◆ What is being asked ◆
Print verbatim the lines of the entries from the one containing "(m0 m1 t c : Byte)" to the last, inclusive, and no others.

◆ Collected data ◆
theorem attempt_cons_cons (b0 b1 : Byte) (tail : Bytes) :
    attempt (b0 :: b1 :: tail) =
      match registry (le16 b0 b1) with
      | none => .skip (le16 b0 b1) (b1 :: tail)
      | some f =>
        if tail.length + 2 < f.headerLen + 4 then .wait .header
        else attemptFrame (le16 b0 b1) f (b0 :: b1 :: tail) := by
  simp only [attempt, memRead2_zero_cons, accDrop, accLen, List.drop_one, List.tail_cons, List.length_cons]
  rfl

theorem readLength_isSome {f : FrameFormat} {acc : Bytes} (h : f.headerLen + 4 ≤ acc.length) :
    (readLength f acc).isSome = true := by
  unfold FrameFormat.headerLen at h
  unfold readLength
  cases f.lfw <;> simp [LengthWidth.bytes] at h ⊢
  · simp [memRead1_isSome]; omega
  · simp [memRead2_isSome]; omega

/-- Once step 3c has passed, no read of `attemptFrame` finds its offset missing (20_memory.md R45). -/
theorem attemptFrame_eq {m : U16} {f : FrameFormat} {acc : Bytes} (h : f.headerLen + 4 ≤ acc.length) :
    ∃ target command dataLen, memRead1 acc 2 = some target ∧ memRead1 acc 3 = some command ∧
      readLength f acc = some dataLen ∧
      ((acc.length < f.totalNeeded dataLen ∧ attemptFrame m f acc = .wait .body) ∨
        (f.totalNeeded dataLen ≤ acc.length ∧
          ∃ crc, memRead2 acc (f.totalNeeded dataLen - 2) = some crc ∧
            attemptFrame m f acc =
              .frame ⟨f, m, target, command, memSlice acc f.payloadOff dataLen, crc⟩
                (accDrop acc (f.totalNeeded dataLen)))) := by
  have hlen : 6 ≤ acc.length := by
    unfold FrameFormat.headerLen at h
    omega
  obtain ⟨t, ht⟩ := Option.isSome_iff_exists.1 ((memRead1_isSome acc 2).trans (decide_eq_true (by omega)))
  obtain ⟨c, hc⟩ := Option.isSome_iff_exists.1 ((memRead1_isSome acc 3).trans (decide_eq_true (by omega)))
  obtain ⟨n, hn⟩ := Option.isSome_iff_exists.1 (readLength_isSome h)
  refine ⟨t, c, n, ht, hc, hn, ?_⟩
  by_cases hw : acc.length < f.totalNeeded n
  · exact .inl ⟨hw, by simp [attemptFrame, ht, hc, hn, accLen, hw]⟩
  · have hsub : f.totalNeeded n - 2 + 1 < acc.length := by
      unfold FrameFormat.totalNeeded at hw ⊢
      omega
    obtain ⟨crc, hcrc⟩ :=
      Option.isSome_iff_exists.1 ((memRead2_isSome acc (f.totalNeeded n - 2)).trans (decide_eq_true hsub))
    exact .inr ⟨by omega, crc, hcrc, by simp [attemptFrame, ht, hc, hn, accLen, hw, hcrc]⟩

/-! ### Layouts -/

theorem leNat_lengthBytes {w : LengthWidth} {lengthField : Bytes} (h : lengthField.length = w.bytes) :
    lengthField = lengthBytes w (leNat lengthField) := by
  cases w
  · obtain ⟨a, rfl⟩ := List.length_eq_one_iff.1 h
    simp only [lengthBytes, leNat, List.cons.injEq, and_true]
    apply BitVec.eq_of_toNat_eq
    rw [toNat_lo8OfNat]
    have := a.isLt
    omega
  · obtain ⟨a, b, rfl⟩ := List.length_eq_two.1 h
    have ha := a.isLt
    have hb := b.isLt
    simp only [lengthBytes, leNat, List.cons.injEq, and_true]
    constructor <;> apply BitVec.eq_of_toNat_eq
    · rw [toNat_lo8OfNat]; omega
    · rw [toNat_hi8OfNat]; omega

theorem leNat_of_lengthBytes {w : LengthWidth} {n : Nat} (h : n < 2 ^ (8 * w.bytes)) :
    leNat (lengthBytes w n) = n := by
  cases w <;> simp [lengthBytes, leNat, LengthWidth.bytes, toNat_lo8OfNat, toNat_hi8OfNat] at h ⊢ <;> omega

theorem leNat_lt {lengthField : Bytes} : leNat lengthField < 2 ^ (8 * lengthField.length) := by
  induction lengthField with
  | nil => decide
  | cons b rest ih =>
    have hb := b.isLt
    have hp : 2 ^ (8 * (rest.length + 1)) = 256 * 2 ^ (8 * rest.length) := by
      rw [Nat.mul_add, Nat.pow_add]
      omega
    simp only [leNat, List.length_cons, hp]
    omega

theorem isFrame_lengthField_eq {bytes : Bytes} {m : U16} {f : FrameFormat} {t c : Byte} {lengthField payload : Bytes}
    {crc : U16} (h : IsFrame bytes m f t c lengthField payload crc) :
    lengthField = lengthBytes f.lfw payload.length := by
  rw [← h.value]
  exact leNat_lengthBytes h.width

theorem isFrame_payload_le {bytes : Bytes} {m : U16} {f : FrameFormat} {t c : Byte} {lengthField payload : Bytes}
    {crc : U16} (h : IsFrame bytes m f t c lengthField payload crc) : payload.length ≤ f.maxLen := by
  have := leNat_lt (lengthField := lengthField)
  rw [h.value, h.width] at this
  unfold FrameFormat.maxLen
  omega

/-- A candidate frame's bytes are those of `frameBytes`. -/
theorem isFrame_bytes_eq {bytes : Bytes} {m : U16} {f : FrameFormat} {t c : Byte} {lengthField payload : Bytes}
    {crc : U16} (h : IsFrame bytes m f t c lengthField payload crc) : bytes = frameBytes m f t c payload crc := by
  obtain ⟨m0, m1, c0, c1, rfl, rfl, rfl⟩ := h.layout
  simp [frameBytes, wordBytes, coveredBytes, isFrame_lengthField_eq h]

theorem isFrame_frameBytes {m : U16} {f : FrameFormat} (hm : registry m = some f) (t c : Byte) {payload : Bytes}
    (hp : payload.length ≤ f.maxLen) (crc : U16) :
    IsFrame (frameBytes m f t c payload crc) m f t c (lengthBytes f.lfw payload.length) payload crc where
  recognized := hm
  width := lengthBytes_length _ _
  value := leNat_of_lengthBytes (by
    have : 0 < 2 ^ (8 * f.lfw.bytes) := Nat.two_pow_pos _
    unfold FrameFormat.maxLen at hp
    omega)
  layout := ⟨lo8 m, hi8 m, lo8 crc, hi8 crc, by simp, by simp, by simp [frameBytes, wordBytes, coveredBytes]⟩

theorem judge_eq_frameVerdict (v : CrcVariant) (m : U16) (f : FrameFormat) (t c : Byte) (payload : Bytes) (crc : U16) :
    judge v ⟨f, m, t, c, payload, crc⟩ = frameVerdict v m f t c (lengthBytes f.lfw payload.length) payload crc := by
  simp only [judge, crcValidate, frameVerdict, coveredBytes, beq_iff_eq, List.cons_append, List.nil_append]

theorem isFrame_judge_eq {bytes : Bytes} {m : U16} {f : FrameFormat} {t c : Byte} {lengthField payload : Bytes}
    {crc : U16} (h : IsFrame bytes m f t c lengthField payload crc) (v : CrcVariant) :
    judge v ⟨f, m, t, c, payload, crc⟩ = frameVerdict v m f t c lengthField payload crc := by
  rw [judge_eq_frameVerdict, isFrame_lengthField_eq h]

theorem memRead2_append_cons (left : Bytes) (lo hi : Byte) (right : Bytes) :
    memRead2 (left ++ lo :: hi :: right) left.length = some (le16 lo hi) := by
  simp [memRead2]

theorem memSlice_append (left middle right : Bytes) :
    memSlice (left ++ (middle ++ right)) left.length middle.length = middle := by
  simp [memSlice]

theorem readLength_layout {f : FrameFormat} {lengthField : Bytes} (h : lengthField.length = f.lfw.bytes)
    (m0 m1 t c : Byte) (right : Bytes) :
    readLength f (m0 :: m1 :: t :: c :: (lengthField ++ right)) = some (leNat lengthField) := by
  unfold readLength
  cases hw : f.lfw <;> rw [hw] at h
  · obtain ⟨a, rfl⟩ := List.length_eq_one_iff.1 h
    simp [memRead1, leNat]
  · obtain ⟨a, b, rfl⟩ := List.length_eq_two.1 h
    simp [memRead2, leNat, toNat_le16]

◆ Solution ◆
    (m0 m1 t c : Byte) (right : Bytes) :
    readLength f (m0 :: m1 :: t :: c :: (lengthField ++ right)) = some (leNat lengthField) := by
  unfold readLength
  cases hw : f.lfw <;> rw [hw] at h
  · obtain ⟨a, rfl⟩ := List.length_eq_one_iff.1 h
    simp [memRead1, leNat]
  · obtain ⟨a, b, rfl⟩ := List.length_eq_two.1 h
    simp [memRead2, leNat, toNat_le16]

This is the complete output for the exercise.